Purpose: : Sympathetic ophthalmia typically requires long term immunosuppressive therapy. Drug-free remission has been reported with high-dose short-term chlorambucil therapy; however, follow-up was brief and sustained remission remained questionable. This study was conducted to evaluate the effectiveness and long-term safety of chlorambucil in treatment of sympathetic ophthalmia, and its ability to achieve sustained, drug-free remission.
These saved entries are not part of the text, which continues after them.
-- ==== Sys2Proof/Machine/Blocks.lean ====
section
/-!
DEFINITION. The blocks of a Rein lane (R369, R370, R372, R385): CRC-32C, the coding of control and data blocks, frames as blocks, the
striping of a stream over the lanes of a port, TIME slots, and the receiver's way back from lanes to frames.
-/
namespace Sys2Proof.Machine

/-- One bit of CRC-32C, least significant first. -/
def crcBit (c : BitVec 32) : BitVec 32 := if c.getLsbD 0 then (c >>> 1) ^^^ 0x82F63B78#32 else c >>> 1

/-- One byte. -/
def crcByte (c : BitVec 32) (b : Byte) : BitVec 32 :=
  crcBit (crcBit (crcBit (crcBit (crcBit (crcBit (crcBit (crcBit (c ^^^ b.setWidth 32))))))))

/-- CRC-32C of bytes (the Castagnoli polynomial, reflected, ones before and after; log entry 30). -/
def crc32c (bs : List Byte) : Nat := ((bs.foldl crcByte 0xFFFFFFFF#32) ^^^ 0xFFFFFFFF#32).toNat

/-! ## Blocks: 66 bits, the sync header in bits 65:64 (R369) -/

/-- A control block of TYPE `ty`. -/
def ctlBlock (ty payload : Nat) : Nat := 2 * 2 ^ 64 + ty * 2 ^ 56 + payload % 2 ^ 56

/-- A data block. -/
def dataBlock (v : Nat) : Nat := 1 * 2 ^ 64 + v % 2 ^ 64

/-- TYPE of a control block; none for a data block and for an invalid header. -/
def blockType (b : Nat) : Option Nat := if b / 2 ^ 64 = 2 then some (bits b 56 8) else none

/-- The TYPE values that a stream is aligned and read by. -/
def Blk.IDLE : Nat := 0x1E
def Blk.SKIP : Nat := 0x2D
def Blk.SOF : Nat := 0x4B
def Blk.EOF : Nat := 0x55
def Blk.TIME : Nat := 0x87
def Blk.ACK : Nat := 0x66
def Blk.NAK : Nat := 0x78

/-- The blocks of one lane as one number spells them, 66 bits a block, the oldest lowest. -/
def laneBlocks (v : Nat) : List Nat := if v = 0 then [] else (List.range (v.log2 / 66 + 1)).map (fun k => bits v (66 * k) 66)

/-! ## Striping (R370) -/

/-- Block `j` of a stream travels on lane `j mod w` in slot `⌊j / w⌋`: what lane `i` carries of the stream. -/
def laneOf (w i : Nat) (stream : List Nat) : List Nat :=
  (List.range ((stream.length + w - 1) / w)).map (fun slot => stream.getD (slot * w + i) (ctlBlock Blk.IDLE 0))

/-- The stream over the `w` lanes of a port. -/
def stripe (w : Nat) (stream : List Nat) : List (List Nat) := (List.range w).map (fun i => laneOf w i stream)

/-- Slots of TIME blocks: on lane 0, with IDLE on the port's other lanes. -/
def timeSlots (w : Nat) (time : List Nat) : List (List Nat) :=
  (List.range w).map (fun i => if i = 0 then time else time.map (fun _ => ctlBlock Blk.IDLE 0))

/-- Where a lane's first SKIP stands. -/
def skipAt (lane : List Nat) : Option Nat := lane.findIdx? (fun b => blockType b == some Blk.SKIP)

/-- The lanes aligned on their SKIP sets: each drops what it holds ahead of the latest lane. None where the lanes differ by more than 8
block times or only some of them show a SKIP; lanes that show none stand in step (log entry 88). -/
def align (lanes : List (List Nat)) : Option (List (List Nat)) :=
  let at_ := lanes.filterMap skipAt
  if at_ = [] then some lanes
  else
    let lo := at_.foldl min (at_.headD 0)
    let hi := at_.foldl max 0
    if at_.length = lanes.length ∧ hi ≤ lo + 8 then some (lanes.map (fun l => l.drop ((skipAt l).getD 0 - lo))) else none

/-- The stream of aligned lanes: slot by slot, the slots of a SKIP set or a TIME block left out, an IDLE or reserved block discarded. -/
def unstripe (lanes : List (List Nat)) : List Nat :=
  let n := (lanes.map List.length).foldl min ((lanes.headD []).length)
  (List.range n).flatMap (fun k =>
    let slot := lanes.map (fun l => l.getD k 0)
    if blockType (slot.headD 0) = some Blk.SKIP ∨ blockType (slot.headD 0) = some Blk.TIME then []
    else slot.filter (fun b => b / 2 ^ 64 == 1 || blockType b == some Blk.SOF || blockType b == some Blk.EOF))

/-- An ACK or NAK block of a class with SEQ `seq` (R369). -/
def replyBlock (ty : Nat) (pri : Bool) (seq : Nat) : Nat := ctlBlock ty (b2n pri * 2 ^ 55 + seq % 4096 * 2 ^ 43)

/-- A block that ends the freeze of a lane: neither IDLE nor SKIP (R379). -/
def stirs (b : Nat) : Bool := blockType b != some Blk.IDLE && blockType b != some Blk.SKIP

/-! ## Frames (R372) -/

/-- A frame as it is received: class PRIORITY, SEQ, whether the CRC and LEN are right, its data blocks. -/
structure RxFrame where
  pri : Bool
  seq : Nat
  ok : Bool
  data : List Nat
  deriving DecidableEq, Repr

/-- The payload of an SOF block. -/
def sofPayload (pri : Bool) (seq len : Nat) : Nat := b2n pri * 2 ^ 55 + seq % 4096 * 2 ^ 43 + (len - 1) % 32 * 2 ^ 38

/-- CRC-32C over the SOF payload and the data blocks, each least significant byte first (log entry 88). -/
def frameCrc (payload : Nat) (data : List Nat) : Nat := crc32c (bytesOf 7 payload ++ data.flatMap (bytesOf 8))

/-- The blocks of a frame. -/
def frameBlocks (pri : Bool) (seq : Nat) (data : List Nat) : List Nat :=
  let s := sofPayload pri seq data.length
  [ctlBlock Blk.SOF s] ++ data.map dataBlock ++ [ctlBlock Blk.EOF (frameCrc s data * 2 ^ 24)]

/-- The frame that SOF block `sof`, these data blocks and EOF block `eof` make. -/
def rxFrame (sof : Nat) (data : List Nat) (eof : Nat) : RxFrame :=
  let s := sof % 2 ^ 56
  ⟨bitAt sof 55, bits sof 43 12, frameCrc s data == bits eof 24 32 && data.length == bits sof 38 5 + 1, data⟩

/-- An SOF block met and the data blocks after it. -/
abbrev OpenFrame := Nat × List Nat

/-- The frames of a stream, in the order of their EOF blocks. A PRIORITY frame may begin inside a NORMAL one, which goes on after it. -/
def framesOf : Option OpenFrame → Option OpenFrame → List Nat → List RxFrame
  | _, _, [] => []
  | n, p, b :: t =>
    if blockType b = some Blk.SOF then
      if bitAt b 55 then framesOf n (some (b, [])) t else framesOf (some (b, [])) p t
    else if blockType b = some Blk.EOF then
      match p, n with
      | some f, _ => rxFrame f.1 f.2 b :: framesOf n none t
      | none, some f => rxFrame f.1 f.2 b :: framesOf none none t
      | none, none => framesOf none none t
    else
      match p, n with
      | some f, _ => framesOf n (some (f.1, f.2 ++ [b % 2 ^ 64])) t
      | none, some f => framesOf (some (f.1, f.2 ++ [b % 2 ^ 64])) none t
      | none, none => framesOf none none t

/-- The frames that the lanes of a port bring; none where the lanes cannot be aligned. -/
def laneFrames (lanes : List (List Nat)) : List RxFrame :=
  match align lanes with
  | some l => framesOf none none (unstripe l)
  | none => []

/-! ## Span packets (R385) -/

/-- PTYPE of a packet kind. -/
def PktKind.code : PktKind → Nat
  | .cond => 1
  | .start => 2
  | .halt => 3
  | .mark => 4
  | .trig => 5

/-- The data blocks of a packet: bits 63:0, then bits 127:64 (log entry 88). -/
def SpanPkt.blocks (k : SpanPkt) : List Nat := [k.kind.code + k.tag % 65536 * 2 ^ 40 + k.arg % 256 * 2 ^ 56, k.t % 2 ^ 64]

/-- A span packet as its two data blocks say; none for a reserved PTYPE. -/
def pktOf (lo t : Nat) : Option SpanPkt :=
  let k (x : PktKind) : Option SpanPkt := some ⟨x, bits lo 40 16, bits lo 56 8, t % 2 ^ 64⟩
  match lo % 256 with
  | 1 => k .cond
  | 2 => k .start
  | 3 => k .halt
  | 4 => k .mark
  | 5 => k .trig
  | _ => none

/-- The packets of a PRIORITY frame's data blocks, two blocks each. -/
def pktsOf : List Nat → List SpanPkt
  | lo :: t :: l => (pktOf lo t).toList ++ pktsOf l
  | _ => []

end Sys2Proof.Machine
end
Methods: : Retrospective review of patients diagnosed with sympathetic ophthalmia and treated with a high-dose short-term chlorambucil protocol from January 1970 to December 2010 at the University of Illinois-Chicago Department of Ophthalmology and Consultores Oftalmologicos, Buenos Aires, Argentina. Descriptive data were collected and presented as proportions and percentages. Bivariate analyses are presented as associations with p-values calculated by Fishers Exact testing.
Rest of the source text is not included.